As 1994 progressed, stories about the Web hit the media. A second conference, attended by 1300 people, was held in the US in October, organised by the NCSA and the newly-formed International WWW Conference Committee (IW3C2). By the end of 1994, the Web had 10 000 servers - 2000 of which were commercial - and 10 million users. Traffic was equivalent to shipping the entire collected works of Shakespeare every second. The technology was continually extended to cater for new needs. Security and tools for e-commerce were the most important features soon to be added.
Open standards
An essential point was that the web should remain an open standard for all to use and that no-one should lock it up into a proprietary system. In this spirit, CERN submitted a proposal to the Commission of the European Union under the ESPRIT programme: “WebCore”. The goal of the project was to form an international consortium, in collaboration with the US Massachusetts Institute of Technology (MIT). In 1994, Berners-Lee left CERN to join MIT and founded the International World Wide Web Consortium (W3C). Meanwhile, with approval of the LHC project clearly in sight, CERN decided that further web development was an activity beyond the laboratory’s primary mission. A new European partner for W3C was needed.

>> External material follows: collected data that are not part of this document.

-- ==== Sys2Proof/Machine/Ops.lean ====
section
/-! DEFINITION. The named operations of the block: PB as a memory, the channels IN and OUT, taking a fault, finishing a command,
accepting one, register access, reset. Every instruction's meaning is made of these. -/

namespace Sys2Proof.Machine

/-! ## The outcome of an attempt at an atomic step (00 R7) -/

/-- "Every attempt at a block step has exactly one of three outcomes" (R7), beside two that are no attempt of the spec's: the
block has no step to take (R149, R152), and the model stops. -/
inductive Attempt where
  /-- STEP: the state changes as the unit's rule says. -/
  | stepped (s : State)
  /-- HOLD: nothing changes; a host action lifts it. -/
  | held
  /-- FAULT: the fault has been taken (R173). -/
  | faulted (s : State)
  /-- The block has no step: it is idle or in M_FAULT (R203). -/
  | quiescent
  /-- The model stops (see `Fault`). -/
  | stop (r : Fault)
deriving DecidableEq, Repr

/-! ## PB: a memory of bytes in one canonical form -/

/-- Addresses strictly rise. The list holds exactly the bytes some agent has written; an unlisted address holds a free value, which no
listed byte can be compared with (DESIGN CHOICE, log entry 1). -/
def Memory.wf : Memory → Bool
  | [] => true
  | [_] => true
  | (a, _) :: (b, w) :: m => decide (a < b) && Memory.wf ((b, w) :: m)

/-- The byte some agent has written at an address, `none` where none has (70 R187, R190). -/
def memRead : Memory → Nat → Option Byte
  | [], _ => none
  | (b, w) :: m, a => if a = b then some w else memRead m a

/-- What a read of PB returns: "the value of the most recent write to that address, by either agent; a location never written holds
whatever the host left there" (20 R41), which is the free value (DESIGN CHOICE, log entry 1). -/
def pbByte (m : Memory) (a : Nat) : Byte := (memRead m a).getD (Config.unwrittenByte a)

/-- The memory with one byte replaced, the addresses still rising (20 R41). -/
def memWrite : Memory → Nat → Byte → Memory
  | [], a, v => [(a, v)]
  | (b, w) :: m, a, v =>
    if a < b then (a, v) :: (b, w) :: m
    else if a = b then (a, v) :: m
    else (b, w) :: memWrite m a v

/-- `MemRead(addr, 1)` of the block, then `k` with the byte: defined for `0 ≤ addr < CAP` (20 R41). Only the encoder reads, and at a byte
no one has written it stops: "A model should refuse, or fault on, an encode that reads a PB byte no one has written" (70 R190). -/
def blockRead (s : State) (a : Nat) (k : Byte → Attempt) : Attempt :=
  if a < s.cap then
    match memRead s.pb a with
    | some b => k b
    | none => .stop (.pbUnwritten a)
  else .stop (.pbOutside a)

/-- `MemWrite(addr, 1, v)` of the block, then `k` on the state after it: defined for `0 ≤ addr < CAP` (20 R41). -/
def blockWrite (s : State) (a : Nat) (v : Byte) (k : State → Attempt) : Attempt :=
  if a < s.cap then k { s with pb := memWrite s.pb a v }
  else .stop (.pbOutside a)

/-! ## Taking a fault (60 R173) -/

/-- `raise F(arg)`: FMODE, CODE, ERRARG and MODE, and "nothing else changes" (R173). There is no return (R174): only `resetBlock`
leaves M_FAULT. -/
def raise (f : BlockFault) (arg : Word) (s : State) : State :=
  { s with errFmode := s.mode.code, errCode := f.code, errarg := arg, mode := .fault }

/-! ## The channels (20 R45, R47) -/

/-- `InPop()` with the count that every pop of the block makes: HOLD on an empty IN; at EOS the fault `f` with its argument, EOS left
in place; a byte is removed, IPOS counts it, and `k` goes on with it (R45; 40 R81, 41 R97, R99, R102). -/
def inPop (s : State) (f : BlockFault) (arg : Word) (k : Byte → State → Attempt) : Attempt :=
  match s.inq with
  | [] => .held
  | .eos :: _ => .faulted (raise f arg s)
  | .byte b :: rest => k b { s with inq := rest, ipos := s.ipos + 1 }

/-- `OutPush(b)` with the count that every push of the block makes: HOLD while the host does not accept; otherwise the byte is
appended, OPOS counts it, and `k` goes on (R47; 40 R84, 42 R126, R127). -/
def outPush (s : State) (b : Byte) (k : State → Attempt) : Attempt :=
  if s.outReady then k { s with outq := s.outq ++ [b], opos := s.opos + 1 } else .held

/-! ## Accepting and finishing a command (43 R149, R150) -/

/-- `finish()`: `MODE <- M_IDLE ; DONE <- 1`, nothing else (R149). -/
def finish (s : State) : State := { s with mode := .idle, done := true }

/-- The common part of `start(c)`: DONE, OVR and the four counters cleared, LASTCMD written (R150). -/
def acceptCommand (c : BitVec 3) (s : State) : State :=
  { s with done := false, ovr := false, lastCmd := c, ipos := 0, opos := 0, prod := 0, pidx := 0 }

/-- `start(1)` (R150, 40 R81). -/
def startParse (s : State) : State := { acceptCommand 1 s with mode := .hparse, hcnt := 0 }

/-- `start(2)`: the header is packed in the accepting step (R150, 40 R84). -/
def startSerialize (s : State) : State := { acceptCommand 2 s with mode := .hser, hcnt := 0, hb := pack s.hdr }

/-- `start(3)`: at once complete when `CAP = 0` (R150, 41 R96, R108). -/
def startDecode (s : State) : State :=
  if s.cap = 0 then finish (acceptCommand 3 s)
  else { acceptCommand 3 s with mode := .dec, dstate := .hdr, dbi := 0 }

/-- `start(4)`: at once complete when `NPIX = 0` (R150, 42 R121, R137). -/
def startEncode (s : State) : State :=
  if s.npix = 0 then finish (acceptCommand 4 s)
  else { acceptCommand 4 s with mode := .enc, estate := .load, ebi := 0 }

/-- Test 4 of R143: a decode or an encode starts only with GEOM_BPP 3 or 4, else ConfigError with that value (60 R163). -/
def needLegalBpp (start : State → State) (s : State) : State :=
  if Config.legalBpp s.bpp then start s else raise .configError (s.geomBpp.zeroExtend 64) s

/-- The tests every non-zero CMD write passes first, in the order of R141 and R143: M_FAULT ignores it (R152), a busy block raises
CmdWhileBusy (60 R165), and otherwise `act` decides. -/
def cmdSlot (v : Word) (act : State → State) (s : State) : State :=
  if s.mode = .fault then s
  else if s.busy then raise .cmdWhileBusy v s
  else act s

/-- A reserved value written to CMD: CmdIllegal where nothing comes before it (R143 test 3, 30 R73, 60 R164). -/
def cmdReserved (v : Word) (s : State) : State := cmdSlot v (raise .cmdIllegal v) s

/-! ## Register access (43 R140 to R142) -/

/-- The value of a register on the 64-bit port, zero-extended (R25, R140). -/
def regValue (r : Reg) (s : State) : Word :=
  match r with
  | .cmd => 0
  | .status => statusWord s
  | .err => errWord s
  | .errarg => s.errarg
  | .geomW => s.geomW.zeroExtend 64
  | .geomH => s.geomH.zeroExtend 64
  | .geomBpp => s.geomBpp.zeroExtend 64
  | .ipos => s.ipos.zeroExtend 64
  | .opos => s.opos.zeroExtend 64
  | .prod => s.prod.zeroExtend 64
  | .pidx => s.pidx.zeroExtend 64
  | .hdrIdLength => s.hdr.idLength.zeroExtend 64
  | .hdrColorMapType => s.hdr.colorMapType.zeroExtend 64
  | .hdrImageType => s.hdr.imageType.zeroExtend 64
  | .hdrCmapOrigin => s.hdr.cmapOrigin.zeroExtend 64
  | .hdrCmapLength => s.hdr.cmapLength.zeroExtend 64
  | .hdrCmapDepth => s.hdr.cmapDepth.zeroExtend 64
  | .hdrXOrigin => s.hdr.xOrigin.zeroExtend 64
  | .hdrYOrigin => s.hdr.yOrigin.zeroExtend 64
  | .hdrWidth => s.hdr.width.zeroExtend 64
  | .hdrHeight => s.hdr.height.zeroExtend 64
  | .hdrBitsPerPixel => s.hdr.bitsPerPixel.zeroExtend 64
  | .hdrImageDescriptor => s.hdr.imageDescriptor.zeroExtend 64
  | .hdrBppView => (bppView s.hdr).zeroExtend 64
  | .hdrOriginView => (originView s.hdr).zeroExtend 64

/-- `RegRead(n)`: 0 for an unmapped number; allowed in every MODE, without side effect (R140). -/
def regRead (n : Nat) (s : State) : Word :=
  match regOfNumber n with
  | some r => regValue r s
  | none => 0

/-- A writable register takes the low bits of the value, "the upper bits of `v` are discarded" (R142); the other registers are not
written. -/
def regStore (r : Reg) (v : Word) (s : State) : State :=
  match r with
  | .geomW => { s with geomW := v.setWidth 16 }
  | .geomH => { s with geomH := v.setWidth 16 }
  | .geomBpp => { s with geomBpp := v.setWidth 3 }
  | .hdrIdLength => { s with hdr := { s.hdr with idLength := v.setWidth 8 } }
  | .hdrColorMapType => { s with hdr := { s.hdr with colorMapType := v.setWidth 8 } }
  | .hdrImageType => { s with hdr := { s.hdr with imageType := v.setWidth 8 } }
  | .hdrCmapOrigin => { s with hdr := { s.hdr with cmapOrigin := v.setWidth 16 } }
  | .hdrCmapLength => { s with hdr := { s.hdr with cmapLength := v.setWidth 16 } }
  | .hdrCmapDepth => { s with hdr := { s.hdr with cmapDepth := v.setWidth 8 } }
  | .hdrXOrigin => { s with hdr := { s.hdr with xOrigin := v.setWidth 16 } }
  | .hdrYOrigin => { s with hdr := { s.hdr with yOrigin := v.setWidth 16 } }
  | .hdrWidth => { s with hdr := { s.hdr with width := v.setWidth 16 } }
  | .hdrHeight => { s with hdr := { s.hdr with height := v.setWidth 16 } }
  | .hdrBitsPerPixel => { s with hdr := { s.hdr with bitsPerPixel := v.setWidth 8 } }
  | .hdrImageDescriptor => { s with hdr := { s.hdr with imageDescriptor := v.setWidth 8 } }
  | .cmd | .status | .err | .errarg | .ipos | .opos | .prod | .pidx | .hdrBppView | .hdrOriginView => s

/-- `RegWrite(n, v)` for a number other than CMD's: M_FAULT ignores it, a read-only or unmapped number ignores it, a busy block raises
WriteWhileBusy with the number, and otherwise the register is written (R141, R142, R151). -/
def regWriteOther (n : Nat) (v : Word) (s : State) : State :=
  if s.mode = .fault then s
  else
    match regOfNumber n with
    | none => s
    | some r =>
      if regWritable r then
        if s.busy then raise .writeWhileBusy (BitVec.ofNat 64 n) s
        else regStore r v s
      else s

/-! ## Reset (70 R185 to R188) -/

/-- Every storage element of the block to its reset value; PB, INQ and OUTQ are not touched (R186, R187), nor are the host's own
readiness and data, the reset line and the coming turns. -/
def resetBlock (s : State) : State :=
  { State.reset with
    pb := s.pb, inq := s.inq, outq := s.outq
    outReady := s.outReady, rst := s.rst, hostData := s.hostData, turns := s.turns }

/-! ## Running a unit -/

/-- An attempt as an outcome of the machine: a hold and a block without a step change nothing (R7, R203); a fault taken is a next
state (R173). -/
def Attempt.outcome (s : State) : Attempt → Host.Outcome State Fault Refusal
  | .stepped s' => .next s'
  | .held => .next s
  | .faulted s' => .next s'
  | .quiescent => .next s
  | .stop r => .fault r

/-- Atomic steps of a unit, one after the other with no host action between (70 R202), while `going` says that the instruction
has not ended; it ends early at a hold, a fault or a stop. -/
def runUnit (unitStep : State → Attempt) (going : State → Bool) : Nat → State → Host.Outcome State Fault Refusal
  | 0, s => .next s
  | k + 1, s =>
    if going s then
      match unitStep s with
      | .stepped s' => runUnit unitStep going k s'
      | .held => .next s
      | .faulted s' => .next s'
      | .quiescent => .next s
      | .stop r => .fault r
    else .next s

end Sys2Proof.Machine
end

The European Commission turned to the French National Institute for Research in Computer Science and Controls (INRIA), to take over CERN's role. In April 1995, INRIA became the first European W3C host, followed by Keio University of Japan (Shonan Fujisawa Campus) in Asia in 1996. In 2003, ERCIM (European Research Consortium in Informatics and Mathematics) took over the role of European W3C Host from INRIA. In 2013, W3C announced Beihang University as the fourth Host. In September 2018, there were more than 400 member organisations from around the world.